Improve Time and Operational Efficiency on Investigating the Entity with High or Moderate Fraud Risk
- 360-degree view about your customers with graph analysis in just one-click
The common approach of investigating customers requires extra times and effort to slowly dig into customer’s transaction behaviours in order to identify the fraud but most of the time the fraud has already occurred before the organisation detected it. Therefore, a robust fraud detection platform that can produce a graph analysis in just one-click can help organisations to save times and also improve operational efficiency to navigate to customer’s behaviour and trace the unknown links and patterns quickly.

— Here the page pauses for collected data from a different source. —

-- ==== Sys2Proof/Laws/PerInstr.lean ====
section
/-! SUPPORT. A law of each instruction as syntax: its encoding meets the mask and the match of its row of
spec/opcode_table.json, and carries its device address and its operands. -/

namespace Sys2Proof.Laws.TableRow

/-- The "match" of the instruction's row of spec/opcode_table.json. -/
def rowMatch : Instr → Header
  | .wrIodir _ _ => 0x4000
  | .rdIodir _ _ => 0x4100
  | .wrIpol _ _ => 0x4001
  | .rdIpol _ _ => 0x4101
  | .wrGpinten _ _ => 0x4002
  | .rdGpinten _ _ => 0x4102
  | .wrDefval _ _ => 0x4003
  | .rdDefval _ _ => 0x4103
  | .wrIntcon _ _ => 0x4004
  | .rdIntcon _ _ => 0x4104
  | .wrIocon _ _ => 0x4005
  | .rdIocon _ _ => 0x4105
  | .wrGppu _ _ => 0x4006
  | .rdGppu _ _ => 0x4106
  | .wrIntf _ _ => 0x4007
  | .rdIntf _ _ => 0x4107
  | .wrIntcap _ _ => 0x4008
  | .rdIntcap _ _ => 0x4108
  | .wrGpio _ _ => 0x4009
  | .rdGpio _ _ => 0x4109
  | .wrOlat _ _ => 0x400A
  | .rdOlat _ _ => 0x410A

/-- The header of a well-formed instruction under the mask 0xF1FF of 30_encoding.md R57 is its row's match,
and its upper seven bits are the device address. -/
def Statement (i : Instr) : Prop :=
  i.WellFormed = true →
    (encode i).header &&& 0xF1FF = rowMatch i ∧ headerDev (encode i).header = i.dev

/-- Every device address of the family gives a header that matches the row, at every register. -/
theorem header_matches (dev : DevAddr) (rd : Bool) (r : Reg) (h : (dev.extractLsb 6 3 == 0b0100#4) = true) :
    headerOf dev rd r.addr &&& 0xF1FF = 0x4000 ||| (if rd then 0x0100 else 0x0000) ||| r.addr.setWidth 16 := by
  have hall : ∀ d : DevAddr, (d.extractLsb 6 3 == 0b0100#4) = true →
      (d ++ BitVec.ofBool rd) &&& 0xF1#8 = 0x40 ||| (if rd then 0x01 else 0x00) := by
    cases rd <;> decide
  have hs : headerOf dev rd r.addr &&& 0xF1FF =
      ((dev ++ BitVec.ofBool rd) &&& 0xF1#8) ++ r.addr := by
    have : (0xF1FF : Header) = (0xF1#8 ++ 0xFF#8 : BitVec 16) := by decide
    rw [this]; unfold headerOf
    refine (BitVec.and_append (x₁ := dev ++ BitVec.ofBool rd)).trans ?_
    congr 1; cases r <;> rfl
  rw [hs, hall dev h]
  cases rd <;> cases r <;> rfl

/-- The law of a frame whose header is that of a row. -/
theorem frame_matches (dev : DevAddr) (rd : Bool) (r : Reg) (l : List Byte) (n : Nat) (m : Header)
    (h : (dev.extractLsb 6 3 == 0b0100#4) = true)
    (hm : 0x4000 ||| (if rd then 0x0100 else 0x0000) ||| r.addr.setWidth 16 = m) :
    let f : Frame := ⟨headerBytes (headerOf dev rd r.addr) ++ l, n⟩
    f.header &&& 0xF1FF = m ∧ headerDev f.header = dev := by
  have e : (⟨headerBytes (headerOf dev rd r.addr) ++ l, n⟩ : Frame).header = headerOf dev rd r.addr := by
    simp only [Frame.header, headerBytes, List.cons_append, Machine.joinHeader_bytes]
  simp only [e, Machine.headerDev_headerOf, and_true]
  exact (header_matches dev rd r h).trans hm

theorem wrIodir (dev : DevAddr) (data : List Byte) : Statement (.wrIodir dev data) :=
  fun h => frame_matches dev false .iodir data 0 _ h rfl
theorem rdIodir (dev : DevAddr) (count : Nat) : Statement (.rdIodir dev count) :=
  fun h => frame_matches dev true .iodir [] count _ h rfl
theorem wrIpol (dev : DevAddr) (data : List Byte) : Statement (.wrIpol dev data) :=
  fun h => frame_matches dev false .ipol data 0 _ h rfl
theorem rdIpol (dev : DevAddr) (count : Nat) : Statement (.rdIpol dev count) :=
  fun h => frame_matches dev true .ipol [] count _ h rfl
theorem wrGpinten (dev : DevAddr) (data : List Byte) : Statement (.wrGpinten dev data) :=
  fun h => frame_matches dev false .gpinten data 0 _ h rfl
theorem rdGpinten (dev : DevAddr) (count : Nat) : Statement (.rdGpinten dev count) :=
  fun h => frame_matches dev true .gpinten [] count _ h rfl
theorem wrDefval (dev : DevAddr) (data : List Byte) : Statement (.wrDefval dev data) :=
  fun h => frame_matches dev false .defval data 0 _ h rfl
theorem rdDefval (dev : DevAddr) (count : Nat) : Statement (.rdDefval dev count) :=
  fun h => frame_matches dev true .defval [] count _ h rfl
theorem wrIntcon (dev : DevAddr) (data : List Byte) : Statement (.wrIntcon dev data) :=
  fun h => frame_matches dev false .intcon data 0 _ h rfl
theorem rdIntcon (dev : DevAddr) (count : Nat) : Statement (.rdIntcon dev count) :=
  fun h => frame_matches dev true .intcon [] count _ h rfl
theorem wrIocon (dev : DevAddr) (data : List Byte) : Statement (.wrIocon dev data) :=
  fun h => frame_matches dev false .iocon data 0 _ h rfl
theorem rdIocon (dev : DevAddr) (count : Nat) : Statement (.rdIocon dev count) :=
  fun h => frame_matches dev true .iocon [] count _ h rfl
theorem wrGppu (dev : DevAddr) (data : List Byte) : Statement (.wrGppu dev data) :=
  fun h => frame_matches dev false .gppu data 0 _ h rfl
theorem rdGppu (dev : DevAddr) (count : Nat) : Statement (.rdGppu dev count) :=
  fun h => frame_matches dev true .gppu [] count _ h rfl
theorem wrIntf (dev : DevAddr) (data : List Byte) : Statement (.wrIntf dev data) :=
  fun h => frame_matches dev false .intf data 0 _ h rfl
theorem rdIntf (dev : DevAddr) (count : Nat) : Statement (.rdIntf dev count) :=
  fun h => frame_matches dev true .intf [] count _ h rfl
theorem wrIntcap (dev : DevAddr) (data : List Byte) : Statement (.wrIntcap dev data) :=
  fun h => frame_matches dev false .intcap data 0 _ h rfl
theorem rdIntcap (dev : DevAddr) (count : Nat) : Statement (.rdIntcap dev count) :=
  fun h => frame_matches dev true .intcap [] count _ h rfl
theorem wrGpio (dev : DevAddr) (data : List Byte) : Statement (.wrGpio dev data) :=
  fun h => frame_matches dev false .gpio data 0 _ h rfl
theorem rdGpio (dev : DevAddr) (count : Nat) : Statement (.rdGpio dev count) :=
  fun h => frame_matches dev true .gpio [] count _ h rfl
theorem wrOlat (dev : DevAddr) (data : List Byte) : Statement (.wrOlat dev data) :=
  fun h => frame_matches dev false .olat data 0 _ h rfl
theorem rdOlat (dev : DevAddr) (count : Nat) : Statement (.rdOlat dev count) :=
  fun h => frame_matches dev true .olat [] count _ h rfl

end Sys2Proof.Laws.TableRow
end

- Automated fraud detection process
Comprehensive AI-based fraud detection models allow you to enhance fraud detection accuracy and detect more type of new frauds to prevent fraudulent loss and damage in nearly real-time. Meanwhile, you can optimise your resources and cost for more important tasks or innovation to improve your business growth.
Leave No Stone Unturned
Fraud is like a dangerous “bad worm” to all the organisations especially the organisations that largely involve in transactions. If we couldn’t catch it before the time it turns into a “bad worm”, it will keep consuming and damaging our organisation until we found out and get rid of it. No one will want this frustrating situation to happen so a strong fraud detection is extremely important to protect the organisations reputations and revenue. A traditional fraud detection may not be enough since there are too many gaps that allow the frauds to occur because fraudsters have learned to change their tactics. Therefore, we should “leave no stone unturned” with a more comprehensive fraud detection platform since the damages and the losses on the organisations will be far more “costly” than your innovation investment cost.